A second conductor pattern layer 23 is formed between the second dielectric layer 13 and the third dielectric layer 14. The third dielectric layer 14 covers the second conductor pattern layer 23 and is bonded to the second conductor pattern layer 23, and is bonded to the second dielectric layer 13 at a portion where the second conductor pattern layer 23 is absent. There is.

A radiating element pattern layer 24 is formed between the third dielectric layer 14 and the fourth dielectric layer 15. The fourth dielectric layer 15 covers the radiating element pattern layer 24 and is bonded to the radiating element pattern layer 24, and is bonded to the third dielectric layer 14 at a portion where the radiating element pattern layer 24 is absent.

The protective dielectric layer 11 may be made of a single layer of dielectric or a laminated body of dielectric. The same applies to the dielectric layers 12, 13, 14, and 15.

The first conductor pattern layer 21, the ground conductor layer 22, the second conductor pattern layer 23, and the radiating element pattern layer 24 are made of a conductive metal material such as copper.

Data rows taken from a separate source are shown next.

-- ==== Sys2Proof/Laws/Answers.lean ====
section
/-! SUPPORT. The arrival of a good frame, stage by stage: what a command that hands it on does, what its counting leaves, and how a
management frame reaches its answer. -/

namespace Sys2Proof.Machine

open Sys2Proof.Safety

/-- What counting a good frame touches: the line and LINE_DOWN (R7). -/
theorem countGood_same (s : State) : s.countGood = { s with ring := s.countGood.ring, alarms := s.countGood.alarms } := by
  unfold State.countGood
  split
  · dsimp only
    split <;> rfl
  · rfl
  · rfl

/-- The state in which a good frame is classified, but for the ring and the alarms. -/
theorem received_same (dt : Nat) (s : State) :
    received dt s = { elapse dt s with ring := (received dt s).ring, alarms := (received dt s).alarms } :=
  countGood_same _

@[simp] theorem received_now (dt : Nat) (s : State) : (received dt s).now = s.now + dt := by rw [received_same]; rfl
@[simp] theorem received_resetEnd (dt : Nat) (s : State) : (received dt s).resetEnd = s.resetEnd := by rw [received_same]; rfl
@[simp] theorem received_phase (dt : Nat) (s : State) : (received dt s).phase = s.phase := by rw [received_same]; rfl
@[simp] theorem received_classifier (dt : Nat) (s : State) : (received dt s).classifier = s.classifier := by
  rw [received_same]; rfl
@[simp] theorem received_mgmt (dt : Nat) (s : State) : (received dt s).mgmt = s.mgmt := by rw [received_same]; rfl
@[simp] theorem received_nv (dt : Nat) (s : State) : (received dt s).nv = s.nv := by rw [received_same]; rfl
@[simp] theorem received_demand (dt : Nat) (s : State) : (received dt s).demand = s.demand := by rw [received_same]; rfl
@[simp] theorem received_seq (dt : Nat) (s : State) : (received dt s).seq = s.seq := by rw [received_same]; rfl
@[simp] theorem received_groups (dt : Nat) (s : State) : (received dt s).groups = s.groups := by rw [received_same]; rfl
@[simp] theorem received_drive (dt : Nat) (s : State) : (received dt s).drive = s.drive := by rw [received_same]; rfl
@[simp] theorem received_scanner (dt : Nat) (s : State) : (received dt s).scanner = s.scanner := by rw [received_same]; rfl
@[simp] theorem received_circuits (dt : Nat) (s : State) : (received dt s).circuits = s.circuits := by rw [received_same]; rfl
@[simp] theorem received_cable (dt : Nat) (s : State) : (received dt s).cable = s.cable := by rw [received_same]; rfl
@[simp] theorem received_fallback (dt : Nat) (s : State) : (received dt s).fallback = s.fallback := by rw [received_same]; rfl
@[simp] theorem received_pending (dt : Nat) (s : State) : (received dt s).pending = s.pending := by rw [received_same]; rfl
@[simp] theorem received_cfg (dt : Nat) (s : State) : (received dt s).cfg = s.cfg := by simp [State.cfg]
@[simp] theorem received_ownId (dt : Nat) (s : State) : (received dt s).ownId = s.ownId := by simp [State.ownId]
@[simp] theorem received_held (dt : Nat) (s : State) : (received dt s).held = s.held := by simp [State.held]
@[simp] theorem received_timeBase (dt : Nat) (s : State) : (received dt s).timeBase = (elapse dt s).timeBase := by
  simp [State.timeBase]
@[simp] theorem received_stamp (dt : Nat) (s : State) : (received dt s).stamp = (elapse dt s).stamp := by
  simp [State.stamp]

/-- A whole-frame command is the arrival of its frame. -/
theorem exec_frameOf (i : Instr) (f : Frame) (h : frameOf i = some f) (s : State) :
    exec i s = live i.dt (State.handOn f) s := by
  cases i <;> simp only [frameOf, Option.some.injEq, reduceCtorEq] at h <;> subst h <;> rfl

/-- A command that hands on a good frame: the frame meets the transit queue (R7, R15). -/
theorem exec_of_hands (i : Instr) (s : State) (f : Frame) (h : Hands i s f) :
    exec i s = .next ((received i.dt s).arrive f) := by
  rcases h with ⟨⟨hp, hl⟩, hf, hlen⟩ | ⟨dt, bytes, hp, rfl, hr, hok, hparse⟩
  · rw [exec_frameOf i f hf, live_next _ _ _ hp]
    simp only [State.handOn, elapse_ring, hlen, if_true]
    cases hs : s.ring.line.state
    · exact absurd hs hl
    · rfl
    · rfl
  · simp only [exec, execEndMarker]
    rw [live_next _ _ _ hp]
    simp only [State.endMarker, elapse_ring, hr, State.frameEnded, hok, hparse]
    rfl

/-- A management frame that reaches the J824 is answered (R25, R28). -/
theorem arrive_of_reaches (r : State) (f : Frame) (e : Env) (hk : f.kind = kindCall ∨ f.kind = kindLoad ∨ f.kind = kindPeek ∨ f.kind = kindEcho)
    (hd : f.dest = e.dest) (hs : f.src = e.src) (ht : f.tally = e.tally) (hf : f.flags = e.flags) (h : Reaches r e) :
    r.arrive f = (r.manage f).2.enqueue (r.manage f).1 := by
  obtain ⟨hroom, hsrc, htally, hdest, hopen⟩ := h
  have hm : r.isManagement f = true := by
    simp only [State.isManagement, hd, Bool.and_eq_true, Bool.or_eq_true, decide_eq_true_eq]
    refine ⟨?_, hdest⟩
    rcases hk with k | k | k | k <;> simp [k]
  have ho : f.isOpen = true := by
    simp only [Frame.isOpen, Frame.verdictField, hf, hopen, decide_true]
  have h1 : ¬ (f.src = r.ownId) := by rw [hs]; exact hsrc
  have h2 : ¬ (16 ≤ f.tally.toNat) := by rw [ht]; omega
  simp only [State.arrive, hroom, if_true, State.classify, h1, if_false, h2, hm, ho]

/-- A management command that reaches the J824 answers by `manage` (R25, R28). -/
theorem exec_of_reaches (i : Instr) (s : State) (e : Env) (kind : Byte) (p : List Byte) (hf : frameOf i = some (envFrame kind e p))
    (hk : kind = kindCall ∨ kind = kindLoad ∨ kind = kindPeek ∨ kind = kindEcho) (hr : Receiving s) (hp : p.length ≤ 48)
    (h : Reaches (received i.dt s) e) :
    exec i s = .next (((received i.dt s).manage (envFrame kind e p)).2.enqueue
      ((received i.dt s).manage (envFrame kind e p)).1) := by
  rw [exec_of_hands i s _ (Or.inl ⟨hr, hf, hp⟩), arrive_of_reaches _ _ e hk rfl rfl rfl rfl h]

end Sys2Proof.Machine
end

The radiating element pattern layer 24, the second conductor pattern layer 23, the ground conductor layer 22, and the first conductor pattern layer 21 are shaped by an additive method, a subtractive method, or the like. As a result, a plurality of first radiating elements 24b and a plurality of second radiating elements 24c are formed in the radiating element pattern layer 24, a plurality of branch feeding lines 23a are formed in the second conductor pattern layer 23, and the ground conductor layer 22 is formed. A plurality of slots 22a are formed in the first conductor pattern layer 21, and a plurality of feeding lines 21a are formed in the first conductor pattern layer 21. Since the first dielectric layer 12 is interposed between the power feeding line 21a and the ground conductor layer 22, the power feeding line 21a functions as a microstrip line. Further, since the second dielectric layer 13 is interposed between the branch feeding line 23a and the ground conductor layer 22, the branch feeding line 23a functions as a microstrip line.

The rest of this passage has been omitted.